• [What to do] Exactly and in full, give the records again.

• [Records for the task]

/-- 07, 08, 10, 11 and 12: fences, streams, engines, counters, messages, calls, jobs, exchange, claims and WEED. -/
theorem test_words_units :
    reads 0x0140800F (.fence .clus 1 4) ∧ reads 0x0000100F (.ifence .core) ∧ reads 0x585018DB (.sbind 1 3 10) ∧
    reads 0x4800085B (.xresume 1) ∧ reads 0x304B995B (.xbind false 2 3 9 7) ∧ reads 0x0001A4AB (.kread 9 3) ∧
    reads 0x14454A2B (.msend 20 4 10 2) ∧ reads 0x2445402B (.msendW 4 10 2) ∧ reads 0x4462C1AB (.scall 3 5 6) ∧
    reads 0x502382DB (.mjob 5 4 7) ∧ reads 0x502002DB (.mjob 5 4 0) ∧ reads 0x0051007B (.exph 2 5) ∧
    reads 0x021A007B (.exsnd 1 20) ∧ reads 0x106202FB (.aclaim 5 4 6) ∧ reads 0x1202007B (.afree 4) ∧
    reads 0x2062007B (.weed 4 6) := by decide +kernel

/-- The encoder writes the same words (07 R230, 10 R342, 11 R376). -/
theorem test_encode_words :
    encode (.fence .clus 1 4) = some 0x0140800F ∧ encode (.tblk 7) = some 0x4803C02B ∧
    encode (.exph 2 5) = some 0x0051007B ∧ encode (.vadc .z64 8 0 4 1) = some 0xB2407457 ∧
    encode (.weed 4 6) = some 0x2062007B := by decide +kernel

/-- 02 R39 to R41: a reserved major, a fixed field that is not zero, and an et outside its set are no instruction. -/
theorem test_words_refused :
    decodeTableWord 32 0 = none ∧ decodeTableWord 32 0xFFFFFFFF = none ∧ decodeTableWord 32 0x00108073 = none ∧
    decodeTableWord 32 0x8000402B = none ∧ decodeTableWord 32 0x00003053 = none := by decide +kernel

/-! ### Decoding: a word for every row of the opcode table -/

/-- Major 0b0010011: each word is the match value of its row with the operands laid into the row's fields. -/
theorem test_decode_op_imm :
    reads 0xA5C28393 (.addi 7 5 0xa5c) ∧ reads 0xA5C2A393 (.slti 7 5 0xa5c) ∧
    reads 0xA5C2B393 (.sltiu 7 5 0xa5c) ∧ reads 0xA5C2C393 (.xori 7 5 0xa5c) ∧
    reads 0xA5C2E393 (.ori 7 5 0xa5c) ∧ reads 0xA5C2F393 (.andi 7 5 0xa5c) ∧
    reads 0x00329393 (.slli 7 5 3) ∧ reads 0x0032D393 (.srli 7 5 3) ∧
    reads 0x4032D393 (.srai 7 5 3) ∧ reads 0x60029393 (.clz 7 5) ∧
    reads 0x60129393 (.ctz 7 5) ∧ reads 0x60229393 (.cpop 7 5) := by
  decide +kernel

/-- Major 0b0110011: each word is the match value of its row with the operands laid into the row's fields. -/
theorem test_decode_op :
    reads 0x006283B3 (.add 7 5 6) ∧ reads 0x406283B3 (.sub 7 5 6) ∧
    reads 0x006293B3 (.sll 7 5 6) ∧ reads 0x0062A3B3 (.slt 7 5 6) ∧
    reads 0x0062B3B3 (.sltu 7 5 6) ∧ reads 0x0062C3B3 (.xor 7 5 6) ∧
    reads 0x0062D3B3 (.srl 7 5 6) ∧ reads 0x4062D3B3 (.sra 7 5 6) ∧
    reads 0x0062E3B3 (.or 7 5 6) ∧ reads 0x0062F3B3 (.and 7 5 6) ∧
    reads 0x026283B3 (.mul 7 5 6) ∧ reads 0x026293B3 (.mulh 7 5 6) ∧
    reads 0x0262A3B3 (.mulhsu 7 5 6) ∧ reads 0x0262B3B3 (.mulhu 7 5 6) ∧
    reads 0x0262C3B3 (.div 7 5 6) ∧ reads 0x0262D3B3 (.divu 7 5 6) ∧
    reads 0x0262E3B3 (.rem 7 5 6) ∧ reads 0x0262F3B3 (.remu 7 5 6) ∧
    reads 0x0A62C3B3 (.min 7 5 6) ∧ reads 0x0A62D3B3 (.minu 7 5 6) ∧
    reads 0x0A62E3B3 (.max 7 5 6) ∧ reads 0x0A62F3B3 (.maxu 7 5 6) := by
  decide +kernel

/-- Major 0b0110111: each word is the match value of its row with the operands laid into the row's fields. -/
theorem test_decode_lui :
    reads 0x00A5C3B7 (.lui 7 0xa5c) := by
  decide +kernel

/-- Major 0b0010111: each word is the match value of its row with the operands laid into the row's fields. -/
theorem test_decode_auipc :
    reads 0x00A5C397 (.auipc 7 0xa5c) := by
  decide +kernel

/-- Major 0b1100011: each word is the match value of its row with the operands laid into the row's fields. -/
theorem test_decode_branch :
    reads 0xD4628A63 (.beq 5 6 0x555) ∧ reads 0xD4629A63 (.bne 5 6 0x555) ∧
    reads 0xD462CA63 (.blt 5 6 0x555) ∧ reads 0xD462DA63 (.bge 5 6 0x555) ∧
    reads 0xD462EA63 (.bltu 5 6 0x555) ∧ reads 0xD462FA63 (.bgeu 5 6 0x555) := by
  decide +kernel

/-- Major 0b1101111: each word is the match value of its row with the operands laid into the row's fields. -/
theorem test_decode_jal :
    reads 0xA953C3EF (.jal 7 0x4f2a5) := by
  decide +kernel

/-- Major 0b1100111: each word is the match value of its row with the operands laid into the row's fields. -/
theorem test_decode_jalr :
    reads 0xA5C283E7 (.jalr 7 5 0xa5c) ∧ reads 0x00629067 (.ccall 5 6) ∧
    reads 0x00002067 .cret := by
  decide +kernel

• [Result]
/-- 07, 08, 10, 11 and 12: fences, streams, engines, counters, messages, calls, jobs, exchange, claims and WEED. -/
theorem test_words_units :
    reads 0x0140800F (.fence .clus 1 4) ∧ reads 0x0000100F (.ifence .core) ∧ reads 0x585018DB (.sbind 1 3 10) ∧
    reads 0x4800085B (.xresume 1) ∧ reads 0x304B995B (.xbind false 2 3 9 7) ∧ reads 0x0001A4AB (.kread 9 3) ∧
    reads 0x14454A2B (.msend 20 4 10 2) ∧ reads 0x2445402B (.msendW 4 10 2) ∧ reads 0x4462C1AB (.scall 3 5 6) ∧
    reads 0x502382DB (.mjob 5 4 7) ∧ reads 0x502002DB (.mjob 5 4 0) ∧ reads 0x0051007B (.exph 2 5) ∧
    reads 0x021A007B (.exsnd 1 20) ∧ reads 0x106202FB (.aclaim 5 4 6) ∧ reads 0x1202007B (.afree 4) ∧
    reads 0x2062007B (.weed 4 6) := by decide +kernel

/-- The encoder writes the same words (07 R230, 10 R342, 11 R376). -/
theorem test_encode_words :
    encode (.fence .clus 1 4) = some 0x0140800F ∧ encode (.tblk 7) = some 0x4803C02B ∧
    encode (.exph 2 5) = some 0x0051007B ∧ encode (.vadc .z64 8 0 4 1) = some 0xB2407457 ∧
    encode (.weed 4 6) = some 0x2062007B := by decide +kernel

/-- 02 R39 to R41: a reserved major, a fixed field that is not zero, and an et outside its set are no instruction. -/
theorem test_words_refused :
    decodeTableWord 32 0 = none ∧ decodeTableWord 32 0xFFFFFFFF = none ∧ decodeTableWord 32 0x00108073 = none ∧
    decodeTableWord 32 0x8000402B = none ∧ decodeTableWord 32 0x00003053 = none := by decide +kernel

/-! ### Decoding: a word for every row of the opcode table -/

/-- Major 0b0010011: each word is the match value of its row with the operands laid into the row's fields. -/
theorem test_decode_op_imm :
    reads 0xA5C28393 (.addi 7 5 0xa5c) ∧ reads 0xA5C2A393 (.slti 7 5 0xa5c) ∧
    reads 0xA5C2B393 (.sltiu 7 5 0xa5c) ∧ reads 0xA5C2C393 (.xori 7 5 0xa5c) ∧
    reads 0xA5C2E393 (.ori 7 5 0xa5c) ∧ reads 0xA5C2F393 (.andi 7 5 0xa5c) ∧
    reads 0x00329393 (.slli 7 5 3) ∧ reads 0x0032D393 (.srli 7 5 3) ∧
    reads 0x4032D393 (.srai 7 5 3) ∧ reads 0x60029393 (.clz 7 5) ∧
    reads 0x60129393 (.ctz 7 5) ∧ reads 0x60229393 (.cpop 7 5) := by
  decide +kernel

/-- Major 0b0110011: each word is the match value of its row with the operands laid into the row's fields. -/
theorem test_decode_op :
    reads 0x006283B3 (.add 7 5 6) ∧ reads 0x406283B3 (.sub 7 5 6) ∧
    reads 0x006293B3 (.sll 7 5 6) ∧ reads 0x0062A3B3 (.slt 7 5 6) ∧
    reads 0x0062B3B3 (.sltu 7 5 6) ∧ reads 0x0062C3B3 (.xor 7 5 6) ∧
    reads 0x0062D3B3 (.srl 7 5 6) ∧ reads 0x4062D3B3 (.sra 7 5 6) ∧
    reads 0x0062E3B3 (.or 7 5 6) ∧ reads 0x0062F3B3 (.and 7 5 6) ∧
    reads 0x026283B3 (.mul 7 5 6) ∧ reads 0x026293B3 (.mulh 7 5 6) ∧
    reads 0x0262A3B3 (.mulhsu 7 5 6) ∧ reads 0x0262B3B3 (.mulhu 7 5 6) ∧
    reads 0x0262C3B3 (.div 7 5 6) ∧ reads 0x0262D3B3 (.divu 7 5 6) ∧
    reads 0x0262E3B3 (.rem 7 5 6) ∧ reads 0x0262F3B3 (.remu 7 5 6) ∧
    reads 0x0A62C3B3 (.min 7 5 6) ∧ reads 0x0A62D3B3 (.minu 7 5 6) ∧
    reads 0x0A62E3B3 (.max 7 5 6) ∧ reads 0x0A62F3B3 (.maxu 7 5 6) := by
  decide +kernel

/-- Major 0b0110111: each word is the match value of its row with the operands laid into the row's fields. -/
theorem test_decode_lui :
    reads 0x00A5C3B7 (.lui 7 0xa5c) := by
  decide +kernel

/-- Major 0b0010111: each word is the match value of its row with the operands laid into the row's fields. -/
theorem test_decode_auipc :
    reads 0x00A5C397 (.auipc 7 0xa5c) := by
  decide +kernel

/-- Major 0b1100011: each word is the match value of its row with the operands laid into the row's fields. -/
theorem test_decode_branch :
    reads 0xD4628A63 (.beq 5 6 0x555) ∧ reads 0xD4629A63 (.bne 5 6 0x555) ∧
    reads 0xD462CA63 (.blt 5 6 0x555) ∧ reads 0xD462DA63 (.bge 5 6 0x555) ∧
    reads 0xD462EA63 (.bltu 5 6 0x555) ∧ reads 0xD462FA63 (.bgeu 5 6 0x555) := by
  decide +kernel

/-- Major 0b1101111: each word is the match value of its row with the operands laid into the row's fields. -/
theorem test_decode_jal :
    reads 0xA953C3EF (.jal 7 0x4f2a5) := by
  decide +kernel

/-- Major 0b1100111: each word is the match value of its row with the operands laid into the row's fields. -/
theorem test_decode_jalr :
    reads 0xA5C283E7 (.jalr 7 5 0xa5c) ∧ reads 0x00629067 (.ccall 5 6) ∧
    reads 0x00002067 .cret := by
  decide +kernel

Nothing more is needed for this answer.